# [Exercise goal]
Lines holding the word "scnCommitted" in the following material must be counted; give only the resulting number.
______
theorem keep_pushRec (s : State) (i : Nat) (r : Rec) (h0 : Keeps z s) : Keeps z (pushRec s i r) := by
  unfold pushRec
  repeat' with_reducible first
    | assumption
    | intro _
    | refine keep_setStream ?_ ?_ ?_ ?_

theorem keep_pushRing (s : State) (e : RingEnt) (h0 : Keeps z s) : Keeps z (pushRing s e) := by
  unfold pushRing
  repeat' with_reducible first
    | assumption
    | intro _
    | refine keep_pushRec ?_ ?_ ?_ ?_
    | refine keep_foldl ?_ ?_

theorem keep_pushSeq (s : State) (typ : Nat) (frame : Nat) (pos : Nat) (ws : List Word) (h0 : Keeps z s) :
    Keeps z (pushSeq s typ frame pos ws) := by
  unfold pushSeq
  repeat' with_reducible first
    | assumption
    | intro _
    | refine keep_pushRec ?_ ?_ ?_ ?_
    | refine keep_foldl ?_ ?_

theorem keep_onSeq (s : State) (num : Nat) (g : Seq → Seq) (h0 : Keeps z s) : Keeps z (onSeq s num g) := by
  unfold onSeq
  repeat' with_reducible first
    | assumption
    | intro _
    | refine keep_onAcq ?_ ?_ ?_

theorem keep_feedFront (s : State) (num : Nat) (o : Nat) (h0 : Keeps z s) : Keeps z (feedFront s num o) := by
  unfold feedFront
  repeat' with_reducible first
    | assumption
    | intro _
    | refine keep_pushRing ?_ ?_ ?_
    | refine keep_pushSeq ?_ ?_ ?_ ?_ ?_ ?_
    | refine keep_onSeq ?_ ?_ ?_ ?_
    | refine keep_foldl ?_ ?_
    | refine keep_snd ‹_› ?_
    | refine keep_snd2 ‹_› ?_
    | refine keep_snd3 ‹_› ?_
    | refine keep_fst ‹_› ?_
    | split

theorem keep_feedSeq (num : Nat) (a1 : Nat) (a2 : State) (h2 : Keeps z a2) : Keeps z (feedSeq num a1 a2) := by
  induction a1 generalizing a2 with
  | zero => assumption
  | succ rec_n ih =>
    unfold feedSeq
    repeat' with_reducible first
      | assumption
      | intro _
      | refine keep_pushRing ?_ ?_ ?_
      | refine keep_feedFront ?_ ?_ ?_ ?_
      | refine keep_wr ?_ ?_ ?_ ?_
      | refine keep_pushSeq ?_ ?_ ?_ ?_ ?_ ?_
      | refine keep_onSeq ?_ ?_ ?_ ?_
      | apply ih
      | refine keep_foldl ?_ ?_
      | refine keep_ite ?_ ?_
      | refine keep_getD ?_ ?_
      | refine keep_snd ‹_› ?_
      | refine keep_snd2 ‹_› ?_
      | refine keep_snd3 ‹_› ?_
      | refine keep_fst ‹_› ?_
      | split

theorem keep_feedAll (s : State) (h0 : Keeps z s) : Keeps z (feedAll s) := by
  unfold feedAll
  repeat' with_reducible first
    | assumption
    | intro _
    | refine keep_feedSeq ?_ ?_ ?_ ?_
    | refine keep_foldl ?_ ?_

theorem keep_seqStop (s : State) (h0 : Keeps z s) : Keeps z (seqStop s) := by
  unfold seqStop
  repeat' with_reducible first
    | assumption
    | intro _
    | refine keep_feedAll ?_ ?_
    | refine keep_onAcq ?_ ?_ ?_

theorem keep_closeFrames (s : State) (stopped : Bool) (h0 : Keeps z s) : Keeps z (closeFrames s stopped) := by
  unfold closeFrames
  repeat' with_reducible first
    | assumption
    | intro _
    | refine keep_onAcq ?_ ?_ ?_

theorem keep_onPath (s : State) (b : Bool) (f : Path → Path) (h0 : Keeps z s) : Keeps z (onPath s b f) := by
  unfold onPath
  repeat' with_reducible first
    | assumption
    | intro _
    | refine keep_ite ?_ ?_
    | split
    | dsimp only
    | exact keep_fold ‹_›
    | refine keep_fold ?_
    | refine keep_mk ?_

theorem keep_ss1End (s : State) (h0 : Keeps z s) : Keeps z (ss1End s) := by
  unfold ss1End
  repeat' with_reducible first
    | assumption
    | intro _
    | refine keep_setReg ?_ ?_ ?_ ?_
    | refine keep_wr ?_ ?_ ?_ ?_
    | refine keep_snd ‹_› ?_
    | refine keep_snd2 ‹_› ?_
    | refine keep_snd3 ‹_› ?_
    | refine keep_fst ‹_› ?_
    | split
    | dsimp only
    | exact keep_fold ‹_›
    | refine keep_fold ?_
    | refine keep_mk ?_

theorem keep_onMot (s : State) (f : Mot → Mot) (h0 : Keeps z s) : Keeps z (onMot s f) := by
  unfold onMot
  repeat' with_reducible first
    | assumption
    | intro _
    | dsimp only
    | exact keep_fold ‹_›
    | refine keep_fold ?_
    | refine keep_mk ?_

theorem keep_stopScheduling (s : State) (h0 : Keeps z s) : Keeps z (stopScheduling s) := by
  unfold stopScheduling
  repeat' with_reducible first
    | assumption
    | intro _
    | dsimp only
    | exact keep_fold ‹_›
    | refine keep_fold ?_
    | refine keep_mk ?_

theorem keep_modelLost (s : State) (h0 : Keeps z s) : Keeps z (modelLost s) := by
  unfold modelLost
  repeat' with_reducible first
    | assumption
    | intro _
    | refine keep_raise ?_ ?_ ?_
    | refine keep_stopScheduling ?_ ?_
    | refine keep_ite ?_ ?_
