-- ==== Sys2Proof/Laws/KeepC.lean ====
section
/-!
SUPPORT. What each operation keeps, part 3: the canonical form of the memories, and legal fuses.
-/

namespace Sys2Proof.Machine

set_option Elab.async false

variable {z : State}

theorem keep_acqCommitted (o : State) (s : State) (h0 : Keeps z o) (h1 : Keeps z s) : Keeps z (acqCommitted o s) := by
  unfold acqCommitted
  repeat' with_reducible first
    | assumption
    | intro _
    | refine keep_onAcq ?_ ?_ ?_
    | refine keep_glLose ?_ ?_
    | refine keep_wr ?_ ?_ ?_ ?_
    | refine keep_ite ?_ ?_

theorem keep_scnCommitted (o : State) (s : State) (h0 : Keeps z o) (h1 : Keeps z s) : Keeps z (scnCommitted o s) := by
  unfold scnCommitted
  repeat' with_reducible first
    | assumption
    | intro _
    | refine keep_slotDue ?_ ?_ ?_ ?_
    | refine keep_slotsRefresh ?_ ?_
    | refine keep_foldl ?_ ?_
    | refine keep_ite ?_ ?_

theorem keep_galCommitted (o : State) (s : State) (h0 : Keeps z o) (h1 : Keeps z s) : Keeps z (galCommitted o s) := by
  unfold galCommitted
  repeat' with_reducible first
    | assumption
    | intro _
    | refine keep_galRefresh ?_ ?_
    | refine keep_galRamp ?_ ?_
    | refine keep_ite ?_ ?_

theorem keep_sdfCommitted (o : State) (s : State) (h0 : Keeps z o) (h1 : Keeps z s) : Keeps z (sdfCommitted o s) := by
  unfold sdfCommitted
  repeat' with_reducible first
    | assumption
    | intro _
    | refine keep_sdfStart ?_ ?_ ?_
    | refine keep_foldl ?_ ?_
    | refine keep_ite ?_ ?_

theorem keep_planMembership (s : State) (h0 : Keeps z s) : Keeps z (planMembership s) := by
  unfold planMembership
  repeat' with_reducible first
    | assumption
    | intro _
    | refine keep_planEnter ?_ ?_ ?_
    | refine keep_planFarewell ?_ ?_
    | refine keep_planStart ?_ ?_
    | refine keep_ite ?_ ?_

theorem keep_planSettle (s : State) (h0 : Keeps z s) : Keeps z (planSettle s) := by
  unfold planSettle
  repeat' with_reducible first
    | assumption
    | intro _
    | refine keep_wr ?_ ?_ ?_ ?_
    | refine keep_ite ?_ ?_

theorem keep_plnCommitted (o : State) (s : State) (h0 : Keeps z o) (h1 : Keeps z s) : Keeps z (plnCommitted o s) := by
  unfold plnCommitted
  repeat' with_reducible first
    | assumption
    | intro _
    | refine keep_planSettle ?_ ?_
    | refine keep_planMembership ?_ ?_
    | refine keep_ite ?_ ?_

theorem keep_freezeOff (s : State) (l : Nat) (h0 : Keeps z s) : Keeps z (freezeOff s l) := by
  unfold freezeOff
  repeat' with_reducible first
    | assumption
    | intro _
    | refine keep_wr ?_ ?_ ?_ ?_
    | refine keep_onVid ?_ ?_ ?_
    | refine keep_wrBit ?_ ?_ ?_ ?_ ?_

theorem keep_takeShown (s : State) (h0 : Keeps z s) : Keeps z (takeShown s) := by
  unfold takeShown
  repeat' with_reducible first
    | assumption
    | intro _
    | refine keep_setWide ?_ ?_ ?_ ?_
    | refine keep_wr ?_ ?_ ?_ ?_
    | refine keep_onVid ?_ ?_ ?_
    | refine keep_raise ?_ ?_ ?_
    | refine keep_bump ?_ ?_ ?_
    | refine keep_ite ?_ ?_
    | refine keep_snd ‹_› ?_
    | refine keep_snd2 ‹_› ?_
    | refine keep_snd3 ‹_› ?_
    | refine keep_fst ‹_› ?_
    | split

theorem keep_linePins (s : State) (n : Nat) (h0 : Keeps z s) : Keeps z (linePins s n) := by
  unfold linePins
  repeat' with_reducible first
    | assumption
    | intro _
    | refine keep_onVid ?_ ?_ ?_

theorem keep_sendLine (s : State) (n : Nat) (pix : List (List Nat)) (h0 : Keeps z s) : Keeps z (sendLine s n pix) := by
  unfold sendLine
  repeat' with_reducible first
    | assumption
    | intro _
    | refine keep_linePins ?_ ?_ ?_
    | refine keep_onVid ?_ ?_ ?_
    | refine keep_ite ?_ ?_

theorem keep_vidLatch (s : State) (h0 : Keeps z s) : Keeps z (vidLatch s) := by
  unfold vidLatch
  repeat' with_reducible first
    | assumption
    | intro _
    | refine keep_wr ?_ ?_ ?_ ?_
    | refine keep_takeShown ?_ ?_
    | refine keep_onVid ?_ ?_ ?_
    | refine keep_raise ?_ ?_ ?_
    | refine keep_bump ?_ ?_ ?_
    | refine keep_sendLine ?_ ?_ ?_ ?_

theorem keep_vidStart (s : State) (h0 : Keeps z s) : Keeps z (vidStart s) := by
  unfold vidStart
  repeat' with_reducible first
    | assumption
    | intro _
    | refine keep_vidLatch ?_ ?_
    | refine keep_wr ?_ ?_ ?_ ?_
    | refine keep_onVid ?_ ?_ ?_
    | refine keep_ite ?_ ?_

theorem keep_vidCommitted (o : State) (s : State) (h0 : Keeps z o) (h1 : Keeps z s) : Keeps z (vidCommitted o s) := by
  unfold vidCommitted
  repeat' with_reducible first
    | assumption
    | intro _
    | refine keep_vidLockTo ?_ ?_ ?_
    | refine keep_vidHalt ?_ ?_
    | refine keep_wr ?_ ?_ ?_ ?_
    | refine keep_vidStart ?_ ?_
    | refine keep_onVid ?_ ?_ ?_
    | refine keep_raise ?_ ?_ ?_
    | refine keep_bump ?_ ?_ ?_
    | refine keep_pinsQuiet ?_ ?_ ?_
    | refine keep_freezeOff ?_ ?_ ?_
    | refine keep_foldl ?_ ?_
    | refine keep_ite ?_ ?_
______
# [Response to this task]
2